FIG. 11B is a graph showing the results of a simulation, in which the above-described tire model is made to roll on a road model at a constant running speed. This graph shows the results of a frequency-analysis of the time history of the vertical force inputted into the tire axis of the tire model, wherein the horizontal axis designates a frequency while a vertical axis designates a gain value thereof. As is clear from FIG. 11B, it is found that the simulation results include a peak vibration component NP, which should not have been generated in an actual tire. The peak vibration component NP is considered to be generated by summing forces for periodically lifting up vertexes “et” of the polygonal shape defined by the tread surface “a” of the tire model from the surface of the road every time the vertex collides with a road model.
It has been found that a frequency Ft of the peak vibration component NP is uniquely determined in accordance with Equation (1) below. It is not preferable that the analysis results include a vibration noise having the above-described peak.Ft (Hz)=N×R  (1)

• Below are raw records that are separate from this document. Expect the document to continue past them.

/-- R401 to R413: a rail that falls is recorded and a rail that is good again resets its domains; RST_N acts in every state but OFF,
and its release samples the straps; the RoT's reset starts fleet time afresh; BIST ends with its verdict; REFCLK's loss ends
EMBER's extrapolation; BPWR_RESET checks its kind and waits; warm, package and region resets start where ordered and end;
and a transaction older than 1 ms retires.
Completion, with nothing outside its frame changed: on every operand in every state supplyGood, brownout, pinReset,
pinResetRelease, rotReset, bistDone, refclkLoss, bpwrReset, warmReset, packageReset, regionReset, regionResetEnd,
transactionRetire, warmResetEnd each answer a next state. -/
def Obligations.RailsPinsAndResets : Prop :=
  (∀ (r : Rail) (ref : Bool) (s : State),
    (bit s.bpwr.pg r.bit = true → (∃ t, exec (.supplyGood r ref) s = .next t ∧ s.onlyChanges t [.lines, .xfers, .out, .inj]) ∧
      ∃ t, exec (.brownout r) s = .next t ∧ s.onlyChanges t [.out, .xfers, .lines, .inj, .bpwr, .allHdrs, .clock] ∧ bit t.bpwr.pg r.bit = false ∧ bit t.bpwr.fell r.bit = true) ∧
    (bit s.bpwr.pg r.bit = false → (∃ t, exec (.brownout r) s = .next t ∧ s.onlyChanges t [.lines, .xfers, .out, .inj]) ∧
      ∃ t, exec (.supplyGood r ref) s = .next t ∧ s.onlyChanges t (([.out, .xfers, .lines, .inj, .bpwr, .allHdrs, .pkg, .pace, .allRegs, .cmds, .snap, .ringQ,
        .host, .probes, .clusters, .regions, .profiles, .heldRecs, .grid, .geyser, .redNodes,
        .redInputs, .engines, .ftab, .snaps, .spares, .suspects, .violations, .kernels, .kats,
        .taint, .notices, .rotState, .meas, .firmware, .keys, .spdm, .linkKeys, .verify, .rotOrders,
        .relock, .pps, .clock, .evts, .tports, .staged, .rings, .latches, .token,
        .trace] : List Part) ++ ([.snuff, .tap, .links, .ports, .chans, .proxies, .peers, .sinter,
        .watch, .jobs, .bcasts, .drift, .svcNotices, .cores, .change, .forced, .droops, .waves,
        .rails, .sensors, .tables, .budgets, .recs, .log, .errs, .gens, .mirror, .replicas, .plans,
        .mbox, .power, .activity, .now, .tick] : List Part)) ∧ bit t.bpwr.pg r.bit = true)) ∧
  (∀ (s : State), ∃ t, exec .pinReset s = .next t ∧ s.onlyChanges t (([.out, .xfers, .lines, .inj, .allHdrs, .pkg, .pace, .allRegs, .cmds, .snap, .ringQ, .host,
        .probes, .clusters, .regions, .profiles, .heldRecs, .grid, .geyser, .redNodes, .redInputs,
        .engines, .ftab, .snaps, .spares, .suspects, .violations, .kernels, .kats, .taint, .notices,
        .rotState, .meas, .firmware, .keys, .spdm, .linkKeys, .verify, .rotOrders, .relock, .pps,
        .clock, .evts, .tports, .staged, .rings, .latches, .token, .trace,
        .snuff] : List Part) ++ ([.tap, .links, .ports, .chans, .proxies, .peers, .sinter, .watch,
        .jobs, .bcasts, .drift, .svcNotices, .cores, .change, .forced, .droops, .waves, .rails,
        .sensors, .tables, .budgets, .recs, .log, .errs, .gens, .mirror, .replicas, .plans, .mbox,
        .power, .bpwr, .activity, .now, .tick] : List Part)) ∧
    (if s.bpwr.state = .off ∨ bit s.bpwr.pg 3 = false then t.bpwr = s.bpwr ∧ t.now = s.now
     else t.bpwr.rstLow = true ∧ ∃ k, t.bpwr.under = some k)) ∧
  (∀ (i : StrapIn) (s : State), ∃ t, exec (.pinResetRelease i) s = .next t ∧ s.onlyChanges t [.out, .xfers, .lines, .inj, .allHdrs, .clock, .straps, .staged, .recs, .bpwr] ∧ t.bpwr.rstLow = false ∧
    t.straps = if s.bpwr.rstLow then { s.straps with
      dieIdx := i.dieIdx, headEn := i.headEn, twinSel := i.twinSel, cascade := i.cascade, refclkSel := i.refclkSel } else s.straps) ∧
  (∀ (s : State), s.rot.resetDue.isSome → s.dark = false →
    ∃ t, exec .rotReset s = .next t ∧ s.onlyChanges t (([.out, .xfers, .lines, .inj, .allHdrs, .pkg, .pace, .allRegs, .cmds, .snap, .ringQ, .host,
        .probes, .clusters, .regions, .profiles, .heldRecs, .grid, .geyser, .redNodes, .redInputs,
        .engines, .ftab, .snaps, .spares, .suspects, .violations, .kernels, .kats, .taint, .notices,
        .rotState, .meas, .firmware, .keys, .spdm, .linkKeys, .verify, .rotOrders, .relock, .pps,
        .clock, .evts, .tports, .staged, .rings, .latches, .token, .trace,
        .snuff] : List Part) ++ ([.tap, .links, .ports, .chans, .proxies, .peers, .sinter, .watch,
        .jobs, .bcasts, .drift, .svcNotices, .cores, .change, .forced, .droops, .waves, .rails,
        .sensors, .tables, .budgets, .recs, .log, .errs, .gens, .mirror, .replicas, .plans, .mbox,
        .power, .bpwr, .activity, .now, .tick] : List Part)) ∧ t.now = 0 ∧ t.tick = 0 ∧ t.bpwr.under = some .rot ∧ t.bpwr.state = .exiting ∧
      t.straps = s.straps) ∧
  (∀ (b : BistIn) (s : State), ∃ t, exec (.bistDone b) s = .next t ∧ s.onlyChanges t [.out, .xfers, .lines, .inj, .straps, .staged, .recs, .word 0x50 0x64, .allHdrs,
        .word 0x18 0x44, .links, .clock, .pkg, .power, .activity, .bpwr, .probes, .ports, .rings,
        .forced, .change, .rails, .snuff, .mbox, .pace, .word 0x02 0x5C, .spares, .gens, .engines,
        .regions, .clusters, .regs 0x93, .regs 0x91, .regs 0x38, .violations, .suspects] ∧
    (if s.bistRuns then t.bpwr.under = none ∧ t.bpwr.state = .run ∧ t.bpwr.failed = decide (b.failed ≠ 0) ∧
      bit (t.reg bpPage 0x64) 31 = true ∧ bit (t.reg bpPage 0x64) 30 = decide (b.failed = 0)
     else t.bpwr = s.bpwr ∧ t.straps = s.straps)) ∧
  (∀ (s : State), ∃ t, exec .refclkLoss s = .next t ∧ s.onlyChanges t [.out, .xfers, .lines, .inj, .bpwr, .word 0x50 0x60, .word 0x50 0x5C, .allHdrs, .clock] ∧ t.bpwr.refclk = false ∧
    t.bpwr.extrap = if s.bpwr.state = .ember then none else s.bpwr.extrap) ∧
  (∀ (c : CmdIn) (s : State), s.takes c .firmware = true →
    ∃ t, exec (.bpwrReset c) s = .next t ∧ s.onlyChanges t [.out, .xfers, .lines, .inj, .cmds, .power, .bpwr, .word 0x50 0x54, .activity, .host, .tap, .regs 0x08, .hdr 0x08] ∧
      (let kind := argFld c s 0 0 2
       let r := argFld c s 1 0 4
       if kind = 3 then t.ended c stBadArg 0
       else if kind = 1 ∧ s.isHead = false then t.ended c stError 1
       else if kind = 2 ∧ (s.isSystem = true ∨ Config.regions ≤ r) then t.ended c stError 2
       else t.ended c stError 3 ∨ t.waits c (.event 24 (orderCode kind (if kind = 2 then r else 0))))) ∧
  (∀ (s : State), s.resetFree = true →
    ((s.orders 0 ≠ [] ∨ s.rot.warmDue = true) → ∃ t, exec .warmReset s = .next t ∧ s.onlyChanges t [.out, .xfers, .lines, .inj, .power, .bpwr, .activity, .token, .trace, .staged, .rings,
        .heldRecs, .snuff, .jobs, .bcasts, .watch, .change, .probes, .kats, .taint, .allHdrs, .recs,
        .allRegs, .snap, .redNodes, .log, .ringQ, .notices, .grid, .geyser, .engines, .ftab,
        .relock, .pps, .ports, .links, .plans, .meas, .cmds, .pace, .redInputs, .snaps, .sinter,
        .rotOrders] ∧
      t.bpwr.under = some .warm ∧ t.bpwr.entry = none ∧ t.rot.warmDue = false) ∧
    (s.isDie = true → (s.isHead = false ∨ s.orders 1 ≠ []) → ∃ t, exec .packageReset s = .next t ∧ s.onlyChanges t (([.out, .xfers, .lines, .inj, .pace, .mbox, .host, .tap, .proxies, .ports, .chans, .staged,
        .recs, .violations, .suspects, .gens, .spares, .probes, .linkKeys, .power, .bpwr, .activity,
        .token, .trace, .rings, .heldRecs, .snuff, .jobs, .bcasts, .watch, .change, .kats, .taint,
        .allHdrs, .allRegs, .snap, .redNodes, .log, .ringQ, .notices, .grid, .geyser, .engines,
        .ftab, .relock, .pps, .links, .plans, .meas, .cmds] : List Part) ++ ([.redInputs, .snaps,
        .sinter, .pkg] : List Part)) ∧
      t.bpwr.under = some .package ∧ t.pkg.head = none)) ∧
  (∀ (r : BitVec 4) (s : State),
    (s.isDie = true → s.resetFree = true → (s.region r.toNat).inReset = false →
      ∃ t, exec (.regionReset r true) s = .next t ∧ s.onlyChanges t [.out, .xfers, .lines, .inj, .power, .activity, .regions, .ringQ, .notices, .cmds,
        .word 0x08 0x100, .probes, .hdr 0x61, .heldRecs, .snuff, .staged, .recs, .hdr 0x58, .kats,
        .gens, .spares, .violations, .chans, .regs 0x93, .regs 0x91, .regs 0x38, .ports, .suspects,
        .hdr 0x28, .hdr 0x12, .hdr 0x50, .word 0x50 0x5C, .word 0x50 0x58, .bpwr] ∧ (t.region r.toNat).inReset = true ∧
        (t.region r.toNat).incarn = (s.region r.toNat).incarn + 1) ∧
    ((s.region r.toNat).inReset = true →
      ∃ t, exec (.regionResetEnd r) s = .next t ∧ s.onlyChanges t [.out, .xfers, .lines, .inj, .cmds, .ports, .regions, .probes, .clusters, .staged, .recs,
        .hdr 0x58, .regs 0x93, .regs 0x91, .regs 0x38, .violations, .suspects, .hdr 0x28, .hdr 0x12,
        .gens, .spares, .hdr 0x10] ∧ (t.region r.toNat).inReset = false) ∧
    ((s.region r.toNat).inReset = false →
      ∃ t, exec (.regionResetEnd r) s = .next t ∧ s.onlyChanges t [.lines, .xfers, .out, .inj])) ∧
  (∀ (tag : Nat) (x : HmTag) (s : State), s.hmTag tag = some x → x.dead = false →
    ∃ t, exec (.transactionRetire tag) s = .next t ∧ s.onlyChanges t [.out, .xfers, .lines, .inj, .now, .cmds, .gens, .meas, .redNodes, .engines, .ftab, .sinter,
        .staged, .recs, .log, .plans, .mbox, .kernels, .allHdrs, .allRegs, .tables, .trace, .rings,
        .ringQ, .geyser, .grid, .clock, .ports, .peers, .drift, .jobs, .cores, .rails, .rotOrders,
        .mirror, .token, .snuff, .spdm, .free, .firmware, .notices] ∧ t.now = max s.now (x.sent + ms) ∧
      (t.hmTag tag).map (·.dead) = some true) ∧
  (∀ (s : State), s.bpwr.under = some .warm ∨ s.bpwr.under = some .package →
    ∃ t, exec .warmResetEnd s = .next t ∧ s.onlyChanges t [.out, .xfers, .lines, .inj, .allHdrs, .bpwr, .taint, .kernels, .staged, .recs, .regs 0x93,
        .regs 0x91, .regs 0x38, .violations, .ports, .suspects, .gens, .spares, .probes, .kats,
        .cmds, .word 0x08 0x100, .notices, .ringQ, .mbox, .word 0x28 0xC4, .redInputs, .meas,
        .engines] ∧ t.bpwr.under = none) ∧
  (∀ (r : Rail) (refclk : Bool) (s : State),
    ∃ t, exec (.supplyGood r refclk) s = .next t ∧ s.onlyChanges t (([.out, .xfers, .lines, .inj, .bpwr, .allHdrs, .pkg, .pace, .allRegs, .cmds, .snap, .ringQ,
        .host, .probes, .clusters, .regions, .profiles, .heldRecs, .grid, .geyser, .redNodes,
        .redInputs, .engines, .ftab, .snaps, .spares, .suspects, .violations, .kernels, .kats,
        .taint, .notices, .rotState, .meas, .firmware, .keys, .spdm, .linkKeys, .verify, .rotOrders,
        .relock, .pps, .clock, .evts, .tports, .staged, .rings, .latches, .token,
        .trace] : List Part) ++ ([.snuff, .tap, .links, .ports, .chans, .proxies, .peers, .sinter,
        .watch, .jobs, .bcasts, .drift, .svcNotices, .cores, .change, .forced, .droops, .waves,
        .rails, .sensors, .tables, .budgets, .recs, .log, .errs, .gens, .mirror, .replicas, .plans,
        .mbox, .power, .activity, .now, .tick] : List Part))) ∧
  (∀ (r : Rail) (s : State),
    ∃ t, exec (.brownout r) s = .next t ∧ s.onlyChanges t [.out, .xfers, .lines, .inj, .bpwr, .allHdrs, .clock]) ∧
  (∀ (s : State),
    (∃ t, exec .rotReset s = .next t ∧ s.onlyChanges t (([.out, .xfers, .lines, .inj, .allHdrs, .pkg, .pace, .allRegs, .cmds, .snap, .ringQ, .host,
        .probes, .clusters, .regions, .profiles, .heldRecs, .grid, .geyser, .redNodes, .redInputs,
        .engines, .ftab, .snaps, .spares, .suspects, .violations, .kernels, .kats, .taint, .notices,
        .rotState, .meas, .firmware, .keys, .spdm, .linkKeys, .verify, .rotOrders, .relock, .pps,
        .clock, .evts, .tports, .staged, .rings, .latches, .token, .trace,
        .snuff] : List Part) ++ ([.tap, .links, .ports, .chans, .proxies, .peers, .sinter, .watch,
        .jobs, .bcasts, .drift, .svcNotices, .cores, .change, .forced, .droops, .waves, .rails,
        .sensors, .tables, .budgets, .recs, .log, .errs, .gens, .mirror, .replicas, .plans, .mbox,
        .power, .bpwr, .activity, .now, .tick] : List Part))) ∧
    (∃ t, exec .warmReset s = .next t ∧ s.onlyChanges t [.out, .xfers, .lines, .inj, .power, .bpwr, .activity, .token, .trace, .staged, .rings,
        .heldRecs, .snuff, .jobs, .bcasts, .watch, .change, .probes, .kats, .taint, .allHdrs, .recs,
        .allRegs, .snap, .redNodes, .log, .ringQ, .notices, .grid, .geyser, .engines, .ftab,
        .relock, .pps, .ports, .links, .plans, .meas, .cmds, .pace, .redInputs, .snaps, .sinter,
        .rotOrders]) ∧
    (∃ t, exec .packageReset s = .next t ∧ s.onlyChanges t (([.out, .xfers, .lines, .inj, .pace, .mbox, .host, .tap, .proxies, .ports, .chans, .staged,
        .recs, .violations, .suspects, .gens, .spares, .probes, .linkKeys, .power, .bpwr, .activity,
        .token, .trace, .rings, .heldRecs, .snuff, .jobs, .bcasts, .watch, .change, .kats, .taint,
        .allHdrs, .allRegs, .snap, .redNodes, .log, .ringQ, .notices, .grid, .geyser, .engines,
        .ftab, .relock, .pps, .links, .plans, .meas, .cmds] : List Part) ++ ([.redInputs, .snaps,
        .sinter, .pkg] : List Part))) ∧
    (∃ t, exec .warmResetEnd s = .next t ∧ s.onlyChanges t [.out, .xfers, .lines, .inj, .allHdrs, .bpwr, .taint, .kernels, .staged, .recs, .regs 0x93,
        .regs 0x91, .regs 0x38, .violations, .ports, .suspects, .gens, .spares, .probes, .kats,
        .cmds, .word 0x08 0x100, .notices, .ringQ, .mbox, .word 0x28 0xC4, .redInputs, .meas,
        .engines])) ∧
  (∀ (c : CmdIn) (s : State),
    ∃ t, exec (.bpwrReset c) s = .next t ∧ s.onlyChanges t [.out, .xfers, .lines, .inj, .cmds, .power, .bpwr, .word 0x50 0x54, .activity, .host, .tap, .regs 0x08, .hdr 0x08]) ∧
  (∀ (region : BitVec 4) (rot : Bool) (s : State),
    ∃ t, exec (.regionReset region rot) s = .next t ∧ s.onlyChanges t [.out, .xfers, .lines, .inj, .power, .activity, .regions, .ringQ, .notices, .cmds,
        .word 0x08 0x100, .probes, .hdr 0x61, .heldRecs, .snuff, .staged, .recs, .hdr 0x58, .kats,
        .gens, .spares, .violations, .chans, .regs 0x93, .regs 0x91, .regs 0x38, .ports, .suspects,
        .hdr 0x28, .hdr 0x12, .hdr 0x50, .word 0x50 0x5C, .word 0x50 0x58, .bpwr]) ∧
  (∀ (region : BitVec 4) (s : State),
    ∃ t, exec (.regionResetEnd region) s = .next t ∧ s.onlyChanges t [.out, .xfers, .lines, .inj, .cmds, .ports, .regions, .probes, .clusters, .staged, .recs,
        .hdr 0x58, .regs 0x93, .regs 0x91, .regs 0x38, .violations, .suspects, .hdr 0x28, .hdr 0x12,
        .gens, .spares, .hdr 0x10]) ∧
  (∀ (tag : Nat) (s : State),
    ∃ t, exec (.transactionRetire tag) s = .next t ∧ s.onlyChanges t [.out, .xfers, .lines, .inj, .now, .cmds, .gens, .meas, .redNodes, .engines, .ftab, .sinter,
        .staged, .recs, .log, .plans, .mbox, .kernels, .allHdrs, .allRegs, .tables, .trace, .rings,
        .ringQ, .geyser, .grid, .clock, .ports, .peers, .drift, .jobs, .cores, .rails, .rotOrders,
        .mirror, .token, .snuff, .spdm, .free, .firmware, .notices])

Here, reference character “N” is the number of elements, which have a great rigidity and are arranged in the tire circumferential direction, of the tire model exemplified by an element made of tread rubber or an element consisting of a belt layer; and reference character “R” is a rotating speed per second of the tire model determined by a running speed V and an outer diameter of the tire model.
The tire model can be more formed into a perfect circle by increasing the number “N” of elements of the tire circumferential direction. However, such a method only transfers the frequency Ft to a high frequency region. Furthermore, the increase in the number “N” of elements markedly prolongs a calculation time of the simulation.